“Napoli è una piazza importante, è
come se mi conoscessero da sempre. In questa città mi sento
amata, c’è gente che mi supporta da tanto tempo, fin dai primi
concertini. Qui ho un sacco di amici. Quando ero piccola venivo
con mia madre e mio padre spesso a Cuma”. Sarà un ritorno alle
origini lo show di Serena Brancale all’Arena Flegrea. Il 14
luglio approda nell’impianto di Fuorigrotta, il “Sacro Tour”,
uno spettacolo che promette di unire energia e spiritualità,
groove e introspezione, radici e sperimentazione. Un viaggio
musicale partito il 30 aprile da Londra, per toccare poi anche
Madrid e Barcellona.
“Mio padre – racconta la cantautrice pugliese all’ANSA
presentando a Napoli il suo concerto – era un calciatore e ha
giocato nella Salernitana. Io sono venuta spesso da queste
parti, a Cava dei Tirreni, in un posto bellissimo che si chiama
‘Il moro’, dove ho cominciato a cantare i miei inediti. Sono
legata a Pino Daniele, alla sua scrittura, qui è come se
parlassi alla mia stessa gente, mi sento davvero a casa”. “Ho
realizzato un grande allestimento per mettere su questo live –
spiega Serena tornando al concerto – e non mi è mai accaduto
prima. Quando uscì il brano ‘Baccalà’ ci sono stati i miei primi
concerti in piazze importanti. L’anno scorso con ‘Anema e core’

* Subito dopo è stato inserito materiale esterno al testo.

@[simp] theorem State.odBump_pending (s : State) {i j n : Nat} : (s.odBump i j n).pending = s.pending := rfl
@[simp] theorem State.odBump_free (s : State) {i j n : Nat} : (s.odBump i j n).free = s.free := rfl
@[simp] theorem State.odBump_now (s : State) {i j n : Nat} : (s.odBump i j n).now = s.now := rfl
@[simp] theorem State.odBump_ac (s : State) {i j n : Nat} : (s.odBump i j n).ac = s.ac := rfl
@[simp] theorem State.odBump_regs (s : State) {i j n : Nat} : (s.odBump i j n).regs = s.regs := rfl
@[simp] theorem State.odBump_actLow (s : State) {i j n : Nat} : (s.odBump i j n).actLow = s.actLow := rfl
@[simp] theorem State.odBump_buf4 (s : State) {i j n : Nat} : (s.odBump i j n).buf4 = s.buf4 := rfl
@[simp] theorem State.odBump_odBlob (s : State) {i j n : Nat} : (s.odBump i j n).odBlob = s.odBlob := rfl
@[simp] theorem State.odBump_mem (s : State) {i j n : Nat} : (s.odBump i j n).mem = s.mem := rfl
@[simp] theorem State.odBump_hostMem (s : State) {i j n : Nat} : (s.odBump i j n).hostMem = s.hostMem := rfl
@[simp] theorem State.odBump_hostFail (s : State) {i j n : Nat} : (s.odBump i j n).hostFail = s.hostFail := rfl
@[simp] theorem State.odBump_clk (s : State) {i j n : Nat} : (s.odBump i j n).clk = s.clk := rfl
@[simp] theorem State.odBump_cores (s : State) {i j n : Nat} : (s.odBump i j n).cores = s.cores := rfl
@[simp] theorem State.odBump_seqs (s : State) {i j n : Nat} : (s.odBump i j n).seqs = s.seqs := rfl
@[simp] theorem State.odBump_ext (s : State) {i j n : Nat} : (s.odBump i j n).ext = s.ext := rfl
@[simp] theorem State.odBump_xl (s : State) {i j n : Nat} : (s.odBump i j n).xl = s.xl := rfl
@[simp] theorem State.odBump_upd (s : State) {i j n : Nat} : (s.odBump i j n).upd = s.upd := rfl
@[simp] theorem State.odBump_host (s : State) {i j n : Nat} : (s.odBump i j n).host = s.host := rfl
@[simp] theorem State.odBump_obj (s : State) {i j n : Nat} : (s.odBump i j n).obj = s.obj := rfl
@[simp] theorem State.odBump_pt (s : State) {i j n : Nat} : (s.odBump i j n).pt = s.pt := rfl
@[simp] theorem State.odBump_lk (s : State) {i j n : Nat} : (s.odBump i j n).lk = s.lk := rfl
@[simp] theorem State.odBump_ng (s : State) {i j n : Nat} : (s.odBump i j n).ng = s.ng := rfl
@[simp] theorem State.odBump_mg (s : State) {i j n : Nat} : (s.odBump i j n).mg = s.mg := rfl
@[simp] theorem State.odBump_obs (s : State) {i j n : Nat} : (s.odBump i j n).obs = s.obs := rfl
@[simp] theorem State.odBump_pw (s : State) {i j n : Nat} : (s.odBump i j n).pw = s.pw := rfl

@[simp] theorem State.odBumpSat_pending (s : State) {i j w n : Nat} : (s.odBumpSat i j w n).pending = s.pending := rfl
@[simp] theorem State.odBumpSat_free (s : State) {i j w n : Nat} : (s.odBumpSat i j w n).free = s.free := rfl
@[simp] theorem State.odBumpSat_now (s : State) {i j w n : Nat} : (s.odBumpSat i j w n).now = s.now := rfl
@[simp] theorem State.odBumpSat_ac (s : State) {i j w n : Nat} : (s.odBumpSat i j w n).ac = s.ac := rfl
@[simp] theorem State.odBumpSat_regs (s : State) {i j w n : Nat} : (s.odBumpSat i j w n).regs = s.regs := rfl
@[simp] theorem State.odBumpSat_actLow (s : State) {i j w n : Nat} : (s.odBumpSat i j w n).actLow = s.actLow := rfl
@[simp] theorem State.odBumpSat_buf4 (s : State) {i j w n : Nat} : (s.odBumpSat i j w n).buf4 = s.buf4 := rfl
@[simp] theorem State.odBumpSat_odBlob (s : State) {i j w n : Nat} : (s.odBumpSat i j w n).odBlob = s.odBlob := rfl
@[simp] theorem State.odBumpSat_mem (s : State) {i j w n : Nat} : (s.odBumpSat i j w n).mem = s.mem := rfl
@[simp] theorem State.odBumpSat_hostMem (s : State) {i j w n : Nat} : (s.odBumpSat i j w n).hostMem = s.hostMem := rfl
@[simp] theorem State.odBumpSat_hostFail (s : State) {i j w n : Nat} : (s.odBumpSat i j w n).hostFail = s.hostFail := rfl
@[simp] theorem State.odBumpSat_clk (s : State) {i j w n : Nat} : (s.odBumpSat i j w n).clk = s.clk := rfl
@[simp] theorem State.odBumpSat_cores (s : State) {i j w n : Nat} : (s.odBumpSat i j w n).cores = s.cores := rfl
@[simp] theorem State.odBumpSat_seqs (s : State) {i j w n : Nat} : (s.odBumpSat i j w n).seqs = s.seqs := rfl
@[simp] theorem State.odBumpSat_ext (s : State) {i j w n : Nat} : (s.odBumpSat i j w n).ext = s.ext := rfl
@[simp] theorem State.odBumpSat_xl (s : State) {i j w n : Nat} : (s.odBumpSat i j w n).xl = s.xl := rfl
@[simp] theorem State.odBumpSat_upd (s : State) {i j w n : Nat} : (s.odBumpSat i j w n).upd = s.upd := rfl
@[simp] theorem State.odBumpSat_host (s : State) {i j w n : Nat} : (s.odBumpSat i j w n).host = s.host := rfl
@[simp] theorem State.odBumpSat_obj (s : State) {i j w n : Nat} : (s.odBumpSat i j w n).obj = s.obj := rfl
@[simp] theorem State.odBumpSat_pt (s : State) {i j w n : Nat} : (s.odBumpSat i j w n).pt = s.pt := rfl
@[simp] theorem State.odBumpSat_lk (s : State) {i j w n : Nat} : (s.odBumpSat i j w n).lk = s.lk := rfl
@[simp] theorem State.odBumpSat_ng (s : State) {i j w n : Nat} : (s.odBumpSat i j w n).ng = s.ng := rfl
@[simp] theorem State.odBumpSat_mg (s : State) {i j w n : Nat} : (s.odBumpSat i j w n).mg = s.mg := rfl
@[simp] theorem State.odBumpSat_obs (s : State) {i j w n : Nat} : (s.odBumpSat i j w n).obs = s.obs := rfl
@[simp] theorem State.odBumpSat_pw (s : State) {i j w n : Nat} : (s.odBumpSat i j w n).pw = s.pw := rfl

@[simp] theorem State.setBlob_pending (s : State) {i j : Nat} {v : List Byte} : (s.setBlob i j v).pending = s.pending := rfl
@[simp] theorem State.setBlob_free (s : State) {i j : Nat} {v : List Byte} : (s.setBlob i j v).free = s.free := rfl
@[simp] theorem State.setBlob_now (s : State) {i j : Nat} {v : List Byte} : (s.setBlob i j v).now = s.now := rfl
@[simp] theorem State.setBlob_ac (s : State) {i j : Nat} {v : List Byte} : (s.setBlob i j v).ac = s.ac := rfl
@[simp] theorem State.setBlob_regs (s : State) {i j : Nat} {v : List Byte} : (s.setBlob i j v).regs = s.regs := rfl
@[simp] theorem State.setBlob_actLow (s : State) {i j : Nat} {v : List Byte} : (s.setBlob i j v).actLow = s.actLow := rfl
@[simp] theorem State.setBlob_buf4 (s : State) {i j : Nat} {v : List Byte} : (s.setBlob i j v).buf4 = s.buf4 := rfl
@[simp] theorem State.setBlob_od (s : State) {i j : Nat} {v : List Byte} : (s.setBlob i j v).od = s.od := rfl
@[simp] theorem State.setBlob_mem (s : State) {i j : Nat} {v : List Byte} : (s.setBlob i j v).mem = s.mem := rfl
@[simp] theorem State.setBlob_hostMem (s : State) {i j : Nat} {v : List Byte} : (s.setBlob i j v).hostMem = s.hostMem := rfl
@[simp] theorem State.setBlob_hostFail (s : State) {i j : Nat} {v : List Byte} : (s.setBlob i j v).hostFail = s.hostFail := rfl
@[simp] theorem State.setBlob_clk (s : State) {i j : Nat} {v : List Byte} : (s.setBlob i j v).clk = s.clk := rfl
@[simp] theorem State.setBlob_cores (s : State) {i j : Nat} {v : List Byte} : (s.setBlob i j v).cores = s.cores := rfl
@[simp] theorem State.setBlob_seqs (s : State) {i j : Nat} {v : List Byte} : (s.setBlob i j v).seqs = s.seqs := rfl
@[simp] theorem State.setBlob_ext (s : State) {i j : Nat} {v : List Byte} : (s.setBlob i j v).ext = s.ext := rfl
@[simp] theorem State.setBlob_xl (s : State) {i j : Nat} {v : List Byte} : (s.setBlob i j v).xl = s.xl := rfl
@[simp] theorem State.setBlob_upd (s : State) {i j : Nat} {v : List Byte} : (s.setBlob i j v).upd = s.upd := rfl
@[simp] theorem State.setBlob_host (s : State) {i j : Nat} {v : List Byte} : (s.setBlob i j v).host = s.host := rfl
@[simp] theorem State.setBlob_obj (s : State) {i j : Nat} {v : List Byte} : (s.setBlob i j v).obj = s.obj := rfl
@[simp] theorem State.setBlob_pt (s : State) {i j : Nat} {v : List Byte} : (s.setBlob i j v).pt = s.pt := rfl
@[simp] theorem State.setBlob_lk (s : State) {i j : Nat} {v : List Byte} : (s.setBlob i j v).lk = s.lk := rfl
@[simp] theorem State.setBlob_ng (s : State) {i j : Nat} {v : List Byte} : (s.setBlob i j v).ng = s.ng := rfl
@[simp] theorem State.setBlob_mg (s : State) {i j : Nat} {v : List Byte} : (s.setBlob i j v).mg = s.mg := rfl
@[simp] theorem State.setBlob_obs (s : State) {i j : Nat} {v : List Byte} : (s.setBlob i j v).obs = s.obs := rfl
@[simp] theorem State.setBlob_pw (s : State) {i j : Nat} {v : List Byte} : (s.setBlob i j v).pw = s.pw := rfl

@[simp] theorem State.setCore_pending (s : State) {k : Nat} {c : Core} : (s.setCore k c).pending = s.pending := rfl
@[simp] theorem State.setCore_free (s : State) {k : Nat} {c : Core} : (s.setCore k c).free = s.free := rfl
@[simp] theorem State.setCore_now (s : State) {k : Nat} {c : Core} : (s.setCore k c).now = s.now := rfl
@[simp] theorem State.setCore_ac (s : State) {k : Nat} {c : Core} : (s.setCore k c).ac = s.ac := rfl
@[simp] theorem State.setCore_regs (s : State) {k : Nat} {c : Core} : (s.setCore k c).regs = s.regs := rfl
@[simp] theorem State.setCore_actLow (s : State) {k : Nat} {c : Core} : (s.setCore k c).actLow = s.actLow := rfl
@[simp] theorem State.setCore_buf4 (s : State) {k : Nat} {c : Core} : (s.setCore k c).buf4 = s.buf4 := rfl
@[simp] theorem State.setCore_od (s : State) {k : Nat} {c : Core} : (s.setCore k c).od = s.od := rfl
@[simp] theorem State.setCore_odBlob (s : State) {k : Nat} {c : Core} : (s.setCore k c).odBlob = s.odBlob := rfl
@[simp] theorem State.setCore_mem (s : State) {k : Nat} {c : Core} : (s.setCore k c).mem = s.mem := rfl
@[simp] theorem State.setCore_hostMem (s : State) {k : Nat} {c : Core} : (s.setCore k c).hostMem = s.hostMem := rfl
@[simp] theorem State.setCore_hostFail (s : State) {k : Nat} {c : Core} : (s.setCore k c).hostFail = s.hostFail := rfl
@[simp] theorem State.setCore_clk (s : State) {k : Nat} {c : Core} : (s.setCore k c).clk = s.clk := rfl
@[simp] theorem State.setCore_seqs (s : State) {k : Nat} {c : Core} : (s.setCore k c).seqs = s.seqs := rfl
@[simp] theorem State.setCore_ext (s : State) {k : Nat} {c : Core} : (s.setCore k c).ext = s.ext := rfl
@[simp] theorem State.setCore_xl (s : State) {k : Nat} {c : Core} : (s.setCore k c).xl = s.xl := rfl
@[simp] theorem State.setCore_upd (s : State) {k : Nat} {c : Core} : (s.setCore k c).upd = s.upd := rfl
@[simp] theorem State.setCore_host (s : State) {k : Nat} {c : Core} : (s.setCore k c).host = s.host := rfl
@[simp] theorem State.setCore_obj (s : State) {k : Nat} {c : Core} : (s.setCore k c).obj = s.obj := rfl
@[simp] theorem State.setCore_pt (s : State) {k : Nat} {c : Core} : (s.setCore k c).pt = s.pt := rfl
@[simp] theorem State.setCore_lk (s : State) {k : Nat} {c : Core} : (s.setCore k c).lk = s.lk := rfl
@[simp] theorem State.setCore_ng (s : State) {k : Nat} {c : Core} : (s.setCore k c).ng = s.ng := rfl
@[simp] theorem State.setCore_mg (s : State) {k : Nat} {c : Core} : (s.setCore k c).mg = s.mg := rfl
@[simp] theorem State.setCore_obs (s : State) {k : Nat} {c : Core} : (s.setCore k c).obs = s.obs := rfl
@[simp] theorem State.setCore_pw (s : State) {k : Nat} {c : Core} : (s.setCore k c).pw = s.pw := rfl

@[simp] theorem State.modCore_pending (s : State) {k : Nat} {f : Core → Core} : (s.modCore k f).pending = s.pending := rfl
@[simp] theorem State.modCore_free (s : State) {k : Nat} {f : Core → Core} : (s.modCore k f).free = s.free := rfl
@[simp] theorem State.modCore_now (s : State) {k : Nat} {f : Core → Core} : (s.modCore k f).now = s.now := rfl
@[simp] theorem State.modCore_ac (s : State) {k : Nat} {f : Core → Core} : (s.modCore k f).ac = s.ac := rfl
@[simp] theorem State.modCore_regs (s : State) {k : Nat} {f : Core → Core} : (s.modCore k f).regs = s.regs := rfl
@[simp] theorem State.modCore_actLow (s : State) {k : Nat} {f : Core → Core} : (s.modCore k f).actLow = s.actLow := rfl
@[simp] theorem State.modCore_buf4 (s : State) {k : Nat} {f : Core → Core} : (s.modCore k f).buf4 = s.buf4 := rfl
@[simp] theorem State.modCore_od (s : State) {k : Nat} {f : Core → Core} : (s.modCore k f).od = s.od := rfl
@[simp] theorem State.modCore_odBlob (s : State) {k : Nat} {f : Core → Core} : (s.modCore k f).odBlob = s.odBlob := rfl
@[simp] theorem State.modCore_mem (s : State) {k : Nat} {f : Core → Core} : (s.modCore k f).mem = s.mem := rfl
@[simp] theorem State.modCore_hostMem (s : State) {k : Nat} {f : Core → Core} : (s.modCore k f).hostMem = s.hostMem := rfl
@[simp] theorem State.modCore_hostFail (s : State) {k : Nat} {f : Core → Core} : (s.modCore k f).hostFail = s.hostFail := rfl
@[simp] theorem State.modCore_clk (s : State) {k : Nat} {f : Core → Core} : (s.modCore k f).clk = s.clk := rfl
@[simp] theorem State.modCore_seqs (s : State) {k : Nat} {f : Core → Core} : (s.modCore k f).seqs = s.seqs := rfl
@[simp] theorem State.modCore_ext (s : State) {k : Nat} {f : Core → Core} : (s.modCore k f).ext = s.ext := rfl
@[simp] theorem State.modCore_xl (s : State) {k : Nat} {f : Core → Core} : (s.modCore k f).xl = s.xl := rfl
@[simp] theorem State.modCore_upd (s : State) {k : Nat} {f : Core → Core} : (s.modCore k f).upd = s.upd := rfl
@[simp] theorem State.modCore_host (s : State) {k : Nat} {f : Core → Core} : (s.modCore k f).host = s.host := rfl
@[simp] theorem State.modCore_obj (s : State) {k : Nat} {f : Core → Core} : (s.modCore k f).obj = s.obj := rfl
@[simp] theorem State.modCore_pt (s : State) {k : Nat} {f : Core → Core} : (s.modCore k f).pt = s.pt := rfl
@[simp] theorem State.modCore_lk (s : State) {k : Nat} {f : Core → Core} : (s.modCore k f).lk = s.lk := rfl
@[simp] theorem State.modCore_ng (s : State) {k : Nat} {f : Core → Core} : (s.modCore k f).ng = s.ng := rfl
@[simp] theorem State.modCore_mg (s : State) {k : Nat} {f : Core → Core} : (s.modCore k f).mg = s.mg := rfl
@[simp] theorem State.modCore_obs (s : State) {k : Nat} {f : Core → Core} : (s.modCore k f).obs = s.obs := rfl
@[simp] theorem State.modCore_pw (s : State) {k : Nat} {f : Core → Core} : (s.modCore k f).pw = s.pw := rfl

ancora di più, quest’anno con l’album ‘Sacro’ che racchiude
quattro anni di scrittura, di produzione, di sperimentazione
bisognava assolutamente fare un altro allestimento, anche perché
ci sono nuovi musicisti, otto ballerini e anche dei momenti che
raccontano l’amore per il flamenco, per la musica andalusa. E’
un collettivo di amici che non vedono l’ora di incominciare a
suonare. Siamo stati a Londra, a Madrid, a Barcellona, ora
finalmente cominciamo a suonare qui, a casa nostra”.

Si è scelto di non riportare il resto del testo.